The median age in the city was 54.5 years. 4.8% of residents were under the age of 18; 0% were between the ages of 18 and 24; 19.1% were from 25 to 44; 28.5% were from 45 to 64; and 47.6% were 65 years of age or older. The gender makeup of the city was 42.9% male and 57.1% female.

===2000 census===
As of the 2000 United States census, there were 24 people, 15 households, and 7 families in the city. The population density was 24.1 people per square mile (9.3/km^{2}). There were 27 housing units at an average density of 27.1 /sqmi. The racial makeup of the city was 100.00% White.

There were 15 households, out of which 13.3% had children under the age of 18 living with them, 33.3% were married couples living together, 13.3% had a female householder with no husband present, and 53.3% were non-families. 53.3% of all households were made up of individuals, and 33.3% had someone living alone who was 65 years of age or older.

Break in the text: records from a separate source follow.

-- ==== Sys2Proof/Laws/Decisions.lean ====
section
/-! SUPPORT. What the Ramp Controller does at a decision point: the state a ramp is brought to (`Entered`), its lanes and
heads, its slot and its unit, one lemma for each way a result is taken. -/

namespace Sys2Proof.Machine

/-! ### An arbitration, source by source (R105) -/

namespace AuthUnit

theorem dropHolds_source (l : List Source) (a : AuthUnit) (j : Source) :
    (a.dropHolds l).sources[j] = if j ∈ l then { a.sources[j] with hold := none } else a.sources[j] := by
  induction l generalizing a with
  | nil => simp [dropHolds]
  | cons k l ih =>
    have e : a.dropHolds (k :: l) = (a.dropHold k).dropHolds l := rfl
    rw [e, ih, dropHold, setSource_get]
    by_cases h : k = j
    · subst h; simp
    · have h' : ¬ j = k := fun x => h x.symm
      rw [if_neg h]; simp [h']

/-- Step 1 of R105, source by source. -/
theorem prune_source (a : AuthUnit) (j : Source) : a.prune.sources[j]
    = if j ∈ a.stack ∧ (a.sources[j]).standing = false then { a.sources[j] with hold := none } else a.sources[j] := by
  have e : a.prune.sources[j] = (a.dropHolds (a.stack.filter fun k => !(a.sources[k]).standing)).sources[j] := rfl
  rw [e, dropHolds_source]; simp

theorem dropHolds_lastGrant (l : List Source) (a : AuthUnit) : (a.dropHolds l).lastGrant = a.lastGrant := by
  induction l generalizing a with
  | nil => rfl
  | cons k l ih => exact ih (a.dropHold k)

theorem prune_lastGrant (a : AuthUnit) : a.prune.lastGrant = a.lastGrant := dropHolds_lastGrant _ a

theorem vacate_lastGrant (a : AuthUnit) : a.vacate.lastGrant = a.lastGrant := dropHolds_lastGrant _ a

theorem winner_of {a : AuthUnit} {w : Source} (h : (a.sources[w]).standing = true)
    (hl : ∀ k : Source, k < w → (a.sources[k]).standing = false) : a.winner = some w := by
  cases e : a.winner with
  | none =>
    have := (List.find?_eq_none.1 e) w (List.mem_finRange w)
    rw [h] at this; exact absurd rfl this
  | some j =>
    have q := winner_spec e
    have le := q.2 w h
    by_contra n
    have := hl j (lt_of_le_of_ne le fun x => n (by rw [x]))
    rw [q.1] at this; cases this

theorem winner_none {a : AuthUnit} (h : ∀ k : Source, (a.sources[k]).standing = false) : a.winner = none := by
  unfold winner; rw [List.find?_eq_none]; intro k _; rw [h k]; decide

/-- Step 4 of R105, source by source. -/
theorem suspend_source (a : AuthUnit) (j : Source) :
    (a.holder ≠ some j → a.suspend.sources[j] = a.sources[j])
    ∧ (a.holder = some j → (a.sources[j]).standing = false → a.suspend.sources[j] = { a.sources[j] with hold := none })
    ∧ (a.holder = some j → (a.sources[j]).standing = true → (a.sources[j]).hold = some (.running 0) →
        a.suspend.sources[j] = { a.sources[j] with spent := true, standing := false, hold := none })
    ∧ (a.holder = some j → (a.sources[j]).standing = true → (a.sources[j]).hold ≠ some (.running 0) →
        (∀ n, (a.sources[j]).hold = some (.running n) → a.suspend.sources[j] = { a.sources[j] with hold := some (.paused n) })
        ∧ ((∀ n, (a.sources[j]).hold ≠ some (.running n)) → a.suspend.sources[j] = a.sources[j])) := by
  unfold suspend
  refine ⟨fun n => ?_, fun e s => ?_, fun e s z => ?_, fun e s z => ?_⟩
  · split
    · rfl
    · next h e =>
      have n' : h ≠ j := by rintro rfl; exact n e
      have f : ∀ x, ((a.setSource h x).sources[j]) = a.sources[j] := fun x => by rw [setSource_get, if_neg n']
      split
      · split
        · exact f _
        · exact f _
      · exact f _
  all_goals rw [e]; dsimp only
  · rw [if_neg (by rw [s]; decide)]; exact setSource_same _ _ _
  · rw [if_pos s, if_pos z]; exact setSource_same _ _ _
  · rw [if_pos s, if_neg z]
    have f : ∀ x, ((a.setSource j x).sources[j]) = x := fun x => setSource_same a j x
    refine ⟨fun n k => (f _).trans (by rw [k]), fun n => (f _).trans ?_⟩
    generalize a.sources[j] = y at *
    cases y with | mk a1 a2 a3 a4 a5 hd =>
    dsimp only at n ⊢
    rcases hd with _ | hd
    · rfl
    · cases hd with
      | running m => exact absurd rfl (n m)
      | paused m => rfl
      | uncapped => rfl

theorem suspend_stack (a : AuthUnit) :
    (a.holder = none → a.suspend.stack = a.stack)
    ∧ ∀ h : Source, a.holder = some h →
      ((a.sources[h]).standing = false → a.suspend.stack = a.stack)
      ∧ ((a.sources[h]).standing = true → (a.sources[h]).hold = some (.running 0) → a.suspend.stack = a.stack)
      ∧ ((a.sources[h]).standing = true → (a.sources[h]).hold ≠ some (.running 0) → a.suspend.stack = h :: a.stack) := by
  unfold suspend
  refine ⟨fun e => by rw [e], fun h e => ⟨fun s => ?_, fun s z => ?_, fun s z => ?_⟩⟩ <;> rw [e] <;> dsimp only
  · rw [if_neg (by rw [s]; decide)]; rfl
  · rw [if_pos s, if_pos z]; rfl
  · rw [if_pos s, if_neg z]; rfl

/-- Step 5 of R105, field by field. -/
theorem grant_spec (a : AuthUnit) (w : Source) (rec : Option ActionRec) (now : Nat) :
    (a.grant w rec now).holder = some w ∧ (a.grant w rec now).granted = some (grantedAction w rec)
    ∧ (∀ k : Source, k ≠ w → (a.grant w rec now).sources[k] = a.sources[k])
    ∧ (w ∉ a.stack → (a.grant w rec now).lastGrant = some ⟨w, now, .fresh⟩ ∧ (a.grant w rec now).stack = a.stack
      ∧ (a.grant w rec now).sources[w] = { a.sources[w] with hold := some (freshHold w rec) })
    ∧ (w ∈ a.stack → (a.grant w rec now).lastGrant = some ⟨w, now, .resumed⟩
      ∧ (a.grant w rec now).stack = a.stack.filter (· ≠ w)
      ∧ (a.grant w rec now).sources[w] = { a.sources[w] with hold := (a.sources[w]).hold.map Hold.resume }) := by
  have f : ∀ (x : SourceRec) (k : Source), k ≠ w → (a.setSource w x).sources[k] = a.sources[k] := fun x k n => by
    rw [setSource_get, if_neg n.symm]
  unfold grant; split
  · next m => exact ⟨rfl, rfl, f _, fun n => absurd m n, fun _ => ⟨rfl, rfl, setSource_same _ _ _⟩⟩
  · next m => exact ⟨rfl, rfl, f _, fun _ => ⟨rfl, rfl, setSource_same _ _ _⟩, fun n => absurd n m⟩

end AuthUnit

/-! ### Demands -/

/-- The effective action and the demands depend on the tables, the granted action, the mode and the auto plan (R60, R61). -/
theorem demand_congr {r : Ramp} {s t : State} (ht : t.tables = s.tables)
    (hg : (t.auth[r]).granted = (s.auth[r]).granted) (hm : (t.ramps[r]).mode = (s.ramps[r]).mode)
    (ha : (t.ramps[r]).autoPlan = (s.ramps[r]).autoPlan) : effectiveAction t r = effectiveAction s r
    ∧ startDemand t r = startDemand s r ∧ stopDemand t r = stopDemand s r := by
  have e : effectiveAction t r = effectiveAction s r := by
    unfold effectiveAction autoJudged planSet; rw [hg, ht, ha]
  have p : stopDemand t r = stopDemand s r := by unfold stopDemand; rw [e, hm]
  exact ⟨e, by unfold startDemand; rw [e, p], p⟩

theorem startDemand_stop {s : State} {r : Ramp} (h : stopDemand s r = true) : startDemand s r = false := by
  unfold startDemand; rw [h]; simp

theorem judge_autoPlan (r : Ramp) (s : State) : ((judge r s).ramps[r]).autoPlan = (s.ramps[r]).autoPlan := by
  have e : ((judge r s).ramps[r]).plain.autoPlan = (s.ramps[r]).plain.autoPlan := by rw [judge_plain]
  exact e

/-- A judgement finds the same again. -/
theorem judge_demand (r : Ramp) (s : State) : effectiveAction (judge r s) r = effectiveAction s r
    ∧ startDemand (judge r s) r = startDemand s r ∧ stopDemand (judge r s) r = stopDemand s r :=
  demand_congr (judge_side r s).tables (by rw [(judge_rest r s).2.2.1]) (judge_mode r s) (judge_autoPlan r s)

/-- The demand that stands behind a judgement is the one it finds (R61). -/
theorem judge_stopStands (r : Ramp) (s : State) : ((judge r s).ramps[r]).stopStands = stopDemand (judge r s) r := by
  rw [(judge_demand r s).2.2]
  unfold judge; rw [attentionIf_ramp, modRamp_get]

/-- An order to the lanes changes no demand. -/
theorem LaneSide.demand {s t : State} (a : LaneSide s t) (r : Ramp) : effectiveAction t r = effectiveAction s r
    ∧ startDemand t r = startDemand s r ∧ stopDemand t r = stopDemand s r :=
  demand_congr a.tables (by rw [a.auth]) (a.mode r) (SameRamp.field (a.ramps r) (·.autoPlan) fun _ => rfl)
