/-- A ramp's own turn at the end of an event, between turns that leave it alone (R112). -/
theorem settle_at (s : State) (r : Ramp) :
    ∃ x, Beside r s x ∧ Beside r (judgeFailsafe r (judgeFailsafe r x)) (settle s) :=
  forRamps_beside (f := fun r t => judgeFailsafe r (judgeFailsafe r t))
    (fun _ _ t h => (judgeFailsafe_beside t h).trans (judgeFailsafe_beside _ h)) s r

/-- What the SIGs and the port's take leave of the units. -/
theorem endEvent_settled (s : State) : (endEvent s).ramps = (settle s).ramps ∧ (endEvent s).lanes = (settle s).lanes
    ∧ (endEvent s).auth = (settle s).auth ∧ (endEvent s).rate = (settle s).rate
    ∧ (endEvent s).vectors = (settle s).vectors ∧ (endEvent s).tables = (settle s).tables
    ∧ (endEvent s).onTimers = (settle s).onTimers
    ∧ (endEvent s).out.chans = (settle s).out.chans ∧ (endEvent s).ring.quiet = (settle s).ring.quiet := by
  have a := flushSigs_side (settle s)
  have p : ∀ t : State, (pump t).ring.quiet = t.ring.quiet := fun t => by
    rw [pump_ring_eq]; unfold portTake takeInsert; simp only [promoteWaiting_eq]; repeat' split
    all_goals rfl
  unfold endEvent
  rw [p]
  generalize settle s = y at *
  generalize flushSigs y = x at *
  have f := a.frame
  have q := congrArg RingUnit.quiet a.ring
  have k : ∀ {α : Type} (g : State → α), g (pump x) = g x → g x = g { y with ring := x.ring, out := x.out } →
      g { y with ring := x.ring, out := x.out } = g y → g (pump x) = g y := fun _ a b c => (a.trans b).trans c
  exact ⟨k (·.ramps) rfl (by rw [← f]) rfl, k (·.lanes) rfl (by rw [← f]) rfl, k (·.auth) rfl (by rw [← f]) rfl,
    k (·.rate) rfl (by rw [← f]) rfl, k (·.vectors) rfl (by rw [← f]) rfl, k (·.tables) rfl (by rw [← f]) rfl,
    k (·.onTimers) rfl (by rw [← f]) rfl, a.chans, q⟩

/-! ### The FAILSAFE source judged -/

theorem judgeFailsafe_asserted (r : Ramp) (s : State) :
    (((judgeFailsafe r s).auth[r]).sources[(0 : Source)]).asserted = failsafeCause s r :=
  (setAsserted_unit r 0 _ s).asserted

theorem judgeFailsafe_agreed {r : Ramp} {s : State}
    (h : ((s.auth[r]).sources[(0 : Source)]).asserted = failsafeCause s r) : judgeFailsafe r s = s := by
  unfold judgeFailsafe setAsserted; rw [if_pos h]

/-- Where every FAILSAFE source agrees with its cause the end of an event has none to judge. -/
theorem settle_agreed {s : State} (h : ∀ r : Ramp, ((s.auth[r]).sources[(0 : Source)]).asserted = failsafeCause s r) :
    settle s = s := by
  have e : ∀ r : Ramp, judgeFailsafe r s = s := fun r => judgeFailsafe_agreed (h r)
  unfold settle forRamps; simp only [e]

/-- A cause stays until the event is over. -/
theorem cause_kept {r : Ramp} {s t : State} (ht : t.tables = s.tables) (hr : t.ring = s.ring)
    (hf : ∀ ch : OutCh, (s.out.chans[ch]).fault = true → (t.out.chans[ch]).fault = true)
    (h : failsafeCause s r = true) : failsafeCause t r = true := by
  rw [failsafeCause_iff] at h ⊢
  rw [hr, ht]
  exact h.imp_right fun ⟨ch, hb, x⟩ => ⟨ch, hb, hf ch x⟩

/-- Where no driver is silent nothing latches, so a cause stays as it is. -/
theorem cause_same {r : Ramp} {s t : State} (ht : t.tables = s.tables) (hr : t.ring = s.ring)
    (hf : ∀ ch : OutCh, (s.out.chans[ch]).fault = true → (t.out.chans[ch]).fault = true)
    (hs : ∀ ch : OutCh, (s.out.chans[ch]).fault = false → (t.out.chans[ch]).fault = false) :
    failsafeCause t r = failsafeCause s r := by
  have e : ∀ ch : OutCh, (t.out.chans[ch]).fault = (s.out.chans[ch]).fault := fun ch => by
    cases h : (s.out.chans[ch]).fault
    · exact hs ch h
    · exact hf ch h
  rw [Bool.eq_iff_iff, failsafeCause_iff, failsafeCause_iff, hr, ht]
  simp only [e]
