/-- The winning entry is the first set entry that matches (R32). -/
theorem winningEntry_first {t : Tables} {r : Ramp} {v : Vector Bool 16} {i : Fin 12} {m : MatchRec}
    (h : matchRec t r i = some m) (hm : entryMatches m v = true)
    (hn : ∀ (j : Fin 12) (o : MatchRec), j < i → matchRec t r j = some o → ¬ entryMatches o v = true) :
    winningEntry t r v = some m := by
  refine findSome_first _ i m (by rw [h]; exact if_pos hm) fun j hj => ?_
  cases e : matchRec t r j with
  | none => rfl
  | some o => exact if_neg (hn j o hj e)

theorem winningEntry_none {t : Tables} {r : Ramp} {v : Vector Bool 16}
    (hn : ∀ (j : Fin 12) (o : MatchRec), matchRec t r j = some o → ¬ entryMatches o v = true) :
    winningEntry t r v = none := by
  unfold winningEntry
  rw [List.findSome?_eq_none_iff]
  intro j _
  cases e : matchRec t r j with
  | none => rfl
  | some o => exact if_neg (hn j o e)

/-! ### Selection -/

theorem actOnDemand_elsewhere {q r : Ramp} (s : State) (h : q ≠ r) : Elsewhere r s (actOnDemand q s) :=
  (actOnDemand_decided q s).one.elsewhere h

/-- A vector and a selection written, told of the ramp and of every other. -/
theorem selected_spec (r : Ramp) (s : State) (v : Vector Bool 16) (f : RampCtx → RampCtx) (b : Bool) (t : State)
    (ht : t = attentionIf b r ((s.setVector r v).modRamp r f)) :
    t.ramps[r] = { f s.ramps[r] with attention := (f s.ramps[r]).attention || b } ∧ t.vectors[r] = v
    ∧ t.lanes = s.lanes ∧ t.rate = s.rate ∧ t.onTimers = s.onTimers
    ∧ ∀ q : Ramp, q ≠ r → SameRamp s t q ∧ t.vectors[q] = s.vectors[q] ∧ t.auth = s.auth := by
  subst ht
  have a := attentionIf_side b r ((s.setVector r v).modRamp r f)
  refine ⟨?_, ?_, (attentionIf_rest _ _ _).1, a.rate, a.onTimers, fun q hq => ⟨?_, ?_, a.auth⟩⟩
  · rw [attentionIf_ramp, modRamp_get]; rfl
  · rw [a.vectors, State.modRamp_vectors, State.setVector_vectors, vset_same]
  · have e : ((s.setVector r v).modRamp r f).ramps[q] = s.ramps[q] := by
      rw [State.modRamp_ramps, vset_get, if_neg hq.symm]; rfl
    have := a.ramps q
    rw [e] at this; exact this
  · rw [a.vectors, State.modRamp_vectors, State.setVector_vectors, vset_get, if_neg hq.symm]

/-- The persistence step writes the auto plan and the candidate alone. -/
theorem persist_rest (p : Proposal) (c : RampCtx) : (persist p c).attention = c.attention ∧ (persist p c).state = c.state
    ∧ (persist p c).slot = c.slot ∧ (persist p c).slotCount = c.slotCount
    ∧ (persist p c).lastSlotCount = c.lastSlotCount := by
  unfold persist; split
  · exact ⟨rfl, rfl, rfl, rfl, rfl⟩
  · dsimp only; split <;> exact ⟨rfl, rfl, rfl, rfl, rfl⟩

The average household size was 1.60 and the average family size was 2.29.

The town's population contained 16.7% under the age of 18, 16.7% from 25 to 44, 33.3% from 45 to 64, and 33.3% who were 65 years of age or older. The median age was 60 years. For every 100 females, there were 71.4 males. For every 100 females age 18 and over, there were 66.7 males.

The median income for a household in the city was $12,500, and the median income for a family was $20,938. Males had a median income of $0 versus $13,750 for females. The per capita income for the city was $8,857. There are 33.3% of families living below the poverty line and 17.9% of the population, including no under eighteens and none of those over 64.